From 1617685a77acba129dcbc12ab5d9c20ae230ae69 Mon Sep 17 00:00:00 2001
From: =?UTF-8?q?Micha=C3=ABl=20Benesty?=
 <pommedeterresautee@users.noreply.github.com>
Date: Fri, 29 Jul 2022 18:46:06 +0200
Subject: [PATCH] fix: fix types in example 06 (#587)

---
 examples/06_splitK_gemm/splitk_gemm.cu | 17 +++++++----------
 1 file changed, 7 insertions(+), 10 deletions(-)

diff --git a/examples/06_splitK_gemm/splitk_gemm.cu b/examples/06_splitK_gemm/splitk_gemm.cu
index 03e60788..a7f27052 100644
--- a/examples/06_splitK_gemm/splitk_gemm.cu
+++ b/examples/06_splitK_gemm/splitk_gemm.cu
@@ -55,7 +55,7 @@ composed from lower level ones. Multiple thread-tiles (tile size each thread com
 to form warp-tiles (tile size each warp computes) and multiple warp tiles can be used to compute
 threadblock-tile (tile size computed by a threadblock).
 
-In thie example, we split variable initialization into
+In this example, we split variable initialization into
 1. Setting up data properties : describes how matrices are laid out in the memory and how the kernel
 can view them (logical to physical mapping)

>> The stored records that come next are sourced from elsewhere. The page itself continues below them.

-- ==== Sys2Proof/Laws/KeptTraining.lean ====
section
/-! SUPPORT. What every operation of Training.lean keeps. -/

namespace Sys2Proof.Machine

set_option Elab.async false

set_option linter.unusedSimpArgs false

theorem kept_startTraining {K : Nat} {s0 s : State} (hk : Kept K s0 s) (p : Port) (hm : 0x100000000 &&& K = 0x100000000 := by decide) : Kept K s0 (State.startTraining s p) := by
  refine hk.into hm ?_
  have hk := Kept.refl 0x100000000 s
  unfold State.startTraining
  repeat' first | with_reducible assumption | with_reducible refine kept_trainOn ?_ _ (by decide) | with_reducible refine kept_updPort ?_ _ _ (by decide) | simp only [kept_is_mk] | with_reducible refine kept_mk ?_ | dsimp only | split

theorem kept_execPortEnable {K : Nat} {s0 s : State} (hk : Kept K s0 s) (p : Port) (hm : 0x100000000 &&& K = 0x100000000 := by decide) : KeptOut K s0 (execPortEnable p s) := by
  refine hk.out hm ?_
  have hk := Kept.refl 0x100000000 s
  unfold execPortEnable
  repeat' first | with_reducible assumption | with_reducible refine kept_startTraining ?_ _ (by decide) | with_reducible apply KeptOut.next | dsimp only | split

theorem kept_execRetrainTimer {K : Nat} {s0 s : State} (hk : Kept K s0 s) (p : Port) (hm : 0x100000000 &&& K = 0x100000000 := by decide) : KeptOut K s0 (execRetrainTimer p s) := by
  refine hk.out hm ?_
  have hk := Kept.refl 0x100000000 s
  unfold execRetrainTimer
  repeat' first | with_reducible assumption | with_reducible refine kept_startTraining ?_ _ (by decide) | with_reducible apply KeptOut.next | dsimp only | split

theorem kept_execBitLock {K : Nat} {s0 s : State} (hk : Kept K s0 s) (p : Port) (hm : 0x100000000 &&& K = 0x100000000 := by decide) : KeptOut K s0 (execBitLock p s) := by
  refine hk.out hm ?_
  have hk := Kept.refl 0x100000000 s
  unfold execBitLock
  repeat' first | with_reducible assumption | with_reducible refine kept_updPort ?_ _ _ (by decide) | simp only [kept_is_mk] | with_reducible refine kept_mk ?_ | with_reducible apply KeptOut.next | dsimp only | split

theorem kept_execBlockLock {K : Nat} {s0 s : State} (hk : Kept K s0 s) (p : Port) (hm : 0x100000000 &&& K = 0x100000000 := by decide) : KeptOut K s0 (execBlockLock p s) := by
  refine hk.out hm ?_
  have hk := Kept.refl 0x100000000 s
  unfold execBlockLock
  repeat' first | with_reducible assumption | with_reducible refine kept_updPort ?_ _ _ (by decide) | simp only [kept_is_mk] | with_reducible refine kept_mk ?_ | with_reducible apply KeptOut.next | dsimp only | split

theorem kept_execTs1 {K : Nat} {s0 s : State} (hk : Kept K s0 s) (p : Port) (lane : Fin 2) (peerB : Bool) (peerLane : Fin 2) (serial : BitVec 64) (inverted : Bool) (hm : 0x302000088 &&& K = 0x302000088 := by decide) : KeptOut K s0 (execTs1 p lane peerB peerLane serial inverted s) := by
  refine hk.out hm ?_
  have hk := Kept.refl 0x302000088 s
  unfold execTs1
  repeat' first | with_reducible assumption | with_reducible refine kept_portFall ?_ _ _ (by decide) | with_reducible refine kept_puts ?_ _ _ (by decide) | with_reducible refine kept_sendTs ?_ _ _ (by decide) | with_reducible refine kept_updPort ?_ _ _ (by decide) | simp only [kept_is_mk] | with_reducible refine kept_mk ?_ | with_reducible apply KeptOut.next | dsimp only | split

theorem kept_execTs2 {K : Nat} {s0 s : State} (hk : Kept K s0 s) (p : Port) (hm : 0x100000000 &&& K = 0x100000000 := by decide) : KeptOut K s0 (execTs2 p s) := by
  refine hk.out hm ?_
  have hk := Kept.refl 0x100000000 s
  unfold execTs2
  repeat' first | with_reducible assumption | with_reducible refine kept_sendDelayReq ?_ _ (by decide) | with_reducible refine kept_updPort ?_ _ _ (by decide) | simp only [kept_is_mk] | with_reducible refine kept_mk ?_ | with_reducible apply KeptOut.next | dsimp only | split

theorem kept_execDelayReq {K : Nat} {s0 s : State} (hk : Kept K s0 s) (p : Port) (sendAt : Nat) (recvAt : Nat) (respAt : Nat) (hm : 0x100000000 &&& K = 0x100000000 := by decide) : KeptOut K s0 (execDelayReq p sendAt recvAt respAt s) := by
  refine hk.out hm ?_
  have hk := Kept.refl 0x100000000 s
  unfold execDelayReq
  repeat' first | with_reducible assumption | with_reducible refine kept_send ?_ _ _ (by decide) | with_reducible apply KeptOut.next | dsimp only | split

theorem kept_hello {K : Nat} {s0 s : State} (hk : Kept K s0 s) (result : Nat) (hm : 0x80 &&& K = 0x80 := by decide) : Kept K s0 (State.hello s result) := by
  refine hk.into hm ?_
  have hk := Kept.refl 0x80 s
  unfold State.hello
  repeat' first | with_reducible assumption | simp only [kept_is_mk] | with_reducible refine kept_mk ?_ | dsimp only | split

theorem kept_portUp {K : Nat} {s0 s : State} (hk : Kept K s0 s) (p : Port) (d : Int) (hm : 0x302000088 &&& K = 0x302000088 := by decide) : Kept K s0 (State.portUp s p d) := by
  refine hk.into hm ?_
  have hk := Kept.refl 0x302000088 s
  unfold State.portUp
  repeat' first | with_reducible assumption | with_reducible refine kept_updClkPort ?_ _ _ (by decide) | with_reducible refine kept_refreshElig ?_ _ (by decide) | with_reducible refine kept_clkEvaluate ?_ (by decide) | with_reducible refine kept_raise ?_ _ _ (by decide) | with_reducible refine kept_put ?_ _ _ _ (by decide) | with_reducible refine kept_hello ?_ _ (by decide) | with_reducible refine kept_updPort ?_ _ _ (by decide) | simp only [kept_is_mk] | with_reducible refine kept_mk ?_ | dsimp only | split

theorem kept_resumeTime {K : Nat} {s0 s : State} (hk : Kept K s0 s) (p : Port) (t3 : Nat) (d : Int) (hm : 0x600528 &&& K = 0x600528 := by decide) : Kept K s0 (State.resumeTime s p t3 d) := by
  refine hk.into hm ?_
  have hk := Kept.refl 0x600528 s
  unfold State.resumeTime
  repeat' first | with_reducible assumption | with_reducible refine kept_startConvs ?_ (by decide) | simp only [kept_is_mk] | with_reducible refine kept_mk ?_ | dsimp only | split

theorem kept_execDelayResp {K : Nat} {s0 s : State} (hk : Kept K s0 s) (p : Port) (t1 : Nat) (t2 : Nat) (t3 : Nat) (t4 : Nat) (hm : 0x3026005a8 &&& K = 0x3026005a8 := by decide) : KeptOut K s0 (execDelayResp p t1 t2 t3 t4 s) := by
  refine hk.out hm ?_
  have hk := Kept.refl 0x3026005a8 s
  unfold execDelayResp
  repeat' first | with_reducible assumption | with_reducible refine kept_portUp ?_ _ _ (by decide) | with_reducible refine kept_resumeTime ?_ _ _ _ (by decide) | with_reducible refine kept_sendDelayReq ?_ _ (by decide) | with_reducible refine kept_updPort ?_ _ _ (by decide) | simp only [kept_is_mk] | with_reducible refine kept_mk ?_ | with_reducible apply KeptOut.next | dsimp only | split

theorem kept_execTrainingTimeout {K : Nat} {s0 s : State} (hk : Kept K s0 s) (p : Port) (hm : 0x302000088 &&& K = 0x302000088 := by decide) : KeptOut K s0 (execTrainingTimeout p s) := by
  refine hk.out hm ?_
  have hk := Kept.refl 0x302000088 s
  unfold execTrainingTimeout
  repeat' first | with_reducible assumption | with_reducible refine kept_portDrop ?_ _ _ _ (by decide) | with_reducible apply KeptOut.next | dsimp only | split

theorem kept_healDone {K : Nat} {s0 s : State} (hk : Kept K s0 s) (p : Port) (hm : 0x300000088 &&& K = 0x300000088 := by decide) : Kept K s0 (State.healDone s p) := by
  refine hk.into hm ?_
  have hk := Kept.refl 0x300000088 s
  unfold State.healDone
  repeat' first | with_reducible assumption | with_reducible refine kept_ringSettle ?_ (by decide) | with_reducible refine kept_raise ?_ _ _ (by decide) | with_reducible refine kept_updPort ?_ _ _ (by decide) | simp only [kept_is_mk] | with_reducible refine kept_mk ?_ | dsimp only | split

theorem kept_execHealCleanMet {K : Nat} {s0 s : State} (hk : Kept K s0 s) (p : Port) (hm : 0x300000088 &&& K = 0x300000088 := by decide) : KeptOut K s0 (execHealCleanMet p s) := by
  refine hk.out hm ?_
  have hk := Kept.refl 0x300000088 s
  unfold execHealCleanMet
  repeat' first | with_reducible assumption | with_reducible refine kept_healDone ?_ _ (by decide) | with_reducible refine kept_send ?_ _ _ (by decide) | with_reducible refine kept_updPort ?_ _ _ (by decide) | simp only [kept_is_mk] | with_reducible refine kept_mk ?_ | with_reducible apply KeptOut.next | dsimp only | split

theorem kept_execHeal {K : Nat} {s0 s : State} (hk : Kept K s0 s) (p : Port) (hm : 0x300000088 &&& K = 0x300000088 := by decide) : KeptOut K s0 (execHeal p s) := by
  refine hk.out hm ?_
  have hk := Kept.refl 0x300000088 s
  unfold execHeal
  repeat' first | with_reducible assumption | with_reducible refine kept_healDone ?_ _ (by decide) | with_reducible refine kept_updPort ?_ _ _ (by decide) | simp only [kept_is_mk] | with_reducible refine kept_mk ?_ | with_reducible apply KeptOut.next | dsimp only | split

theorem kept_execHealAck {K : Nat} {s0 s : State} (hk : Kept K s0 s) (p : Port) (hm : 0x300000088 &&& K = 0x300000088 := by decide) : KeptOut K s0 (execHealAck p s) := by
  refine hk.out hm ?_
  have hk := Kept.refl 0x300000088 s
  unfold execHealAck
  repeat' first | with_reducible assumption | with_reducible refine kept_healDone ?_ _ (by decide) | with_reducible apply KeptOut.next | dsimp only | split

theorem kept_execLinkDown {K : Nat} {s0 s : State} (hk : Kept K s0 s) (p : Port) (hm : 0x302000088 &&& K = 0x302000088 := by decide) : KeptOut K s0 (execLinkDown p s) := by
  refine hk.out hm ?_
  have hk := Kept.refl 0x302000088 s
  unfold execLinkDown
  repeat' first | with_reducible assumption | with_reducible refine kept_portFall ?_ _ _ (by decide) | with_reducible apply KeptOut.next | dsimp only | split

theorem kept_execLeave {K : Nat} {s0 s : State} (hk : Kept K s0 s) (p : Port) (hm : 0x302000088 &&& K = 0x302000088 := by decide) : KeptOut K s0 (execLeave p s) := by
  refine hk.out hm ?_
  have hk := Kept.refl 0x302000088 s
  unfold execLeave
  repeat' first | with_reducible assumption | with_reducible refine kept_portFall ?_ _ _ (by decide) | with_reducible apply KeptOut.next | dsimp only | split

theorem kept_execBlockLockLoss {K : Nat} {s0 s : State} (hk : Kept K s0 s) (p : Port) (hm : 0x302000088 &&& K = 0x302000088 := by decide) : KeptOut K s0 (execBlockLockLoss p s) := by
  refine hk.out hm ?_
  have hk := Kept.refl 0x302000088 s
  unfold execBlockLockLoss
  repeat' first | with_reducible assumption | with_reducible refine kept_portFall ?_ _ _ (by decide) | with_reducible apply KeptOut.next | dsimp only | split

theorem kept_execAlign {K : Nat} {s0 s : State} (hk : Kept K s0 s) (p : Port) (lane : Fin 2) (crcOk : Bool) (hm : 0x3c2000088 &&& K = 0x3c2000088 := by decide) : KeptOut K s0 (execAlign p lane crcOk s) := by
  refine hk.out hm ?_
  have hk := Kept.refl 0x3c2000088 s
  unfold execAlign
  repeat' first | with_reducible assumption | with_reducible refine kept_portFall ?_ _ _ (by decide) | with_reducible refine kept_logFinding ?_ _ _ _ _ _ (by decide) | with_reducible refine kept_raise ?_ _ _ (by decide) | with_reducible refine kept_evaluate ?_ _ _ _ (by decide) | with_reducible refine kept_count ?_ _ _ _ (by decide) | with_reducible refine kept_updPort ?_ _ _ (by decide) | simp only [kept_is_mk] | with_reducible refine kept_mk ?_ | (with_reducible refine Kept.of_fst (by assumption) ?_) | (with_reducible refine Kept.of_snd (by assumption) ?_) | with_reducible apply KeptOut.next | dsimp only | split

theorem kept_execSkip {K : Nat} {s0 s : State} (hk : Kept K s0 s) (p : Port) (lane : Fin 2) : KeptOut K s0 (execSkip p lane s) := by
  refine hk.out0 ?_
  have hk := Kept.refl 0x0 s
  unfold execSkip
  repeat' first | with_reducible assumption | with_reducible apply KeptOut.next | dsimp only | split

end Sys2Proof.Machine
end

 2. Setting up computation properties : describes how the above set matrices will be used to compute
@@ -74,10 +74,10 @@ ElementAccumulator (float), ElementComputeEpilogue (float), ElementInputA (cutla
 ElementInputB (cutlass::half_t), ElementOutput (float). Communicating just the data type is not
 enough. As the data is laid out linearly in memory, we have to convey the layout of matrices. We do
 that by initializing template variable LayoutInputA to column major cutlass variable, LayoutInputB
-to row major and LayoutOutput to row major. Next, we setup rules to comptue alpha * X + beta * C
+to row major and LayoutOutput to row major. Next, we setup rules to compute alpha * X + beta * C
 which is called epilogue of the kernel. We initialize template variable EpilogueOp, which takes the
-data type of output ElementOutput (int32_t), the number of elements per vector memory access (16),
-data type of accumulator (int32_t) and data type of computation of linear combination (alpha * X +
+data type of output ElementOutput (float), the number of elements per vector memory access (16),
+data type of accumulator (float) and data type of computation of linear combination (alpha * X +
 beta * C).
 
 Now that we setup the properties of data, we have to setup properties of computation.
@@ -85,7 +85,7 @@ Now that we setup the properties of data, we have to setup properties of computa
 Second, we create template variables of tile sizes for thread-block, warp and mma-op to 128x128x32,
 64x64x4, 8x8x4 (MxNxK) respectively. When passed to instantiate CUTLASS GEMM kernel, it internally
 deduce the amount of threads needed per thread-block, amount of shared memory, storing data in
-bank-conflict free manner, and ton of other variables required to compose, intialize and launch a
+bank-conflict free manner, and ton of other variables required to compose, initialize and launch a
 high performance GEMM kernel. This is the beauty of CUTLASS, it relieves developer from
 understanding and coding complicated hardware optimizations which can easily go wrong.
 
@@ -95,7 +95,7 @@ is done which threadblock launched on an SM, CUDA SM architecture of GPU you wan
 These are all put together to create a template variable which describes CUTLASS GEMM kernel using
 cutlass::gemm::device::GemmSplitKParallel template.
 
-The next step is to intialize physical data, instantiate and initialize CUTLASS kernel and run it.
+The next step is to initialize physical data, instantiate and initialize CUTLASS kernel and run it.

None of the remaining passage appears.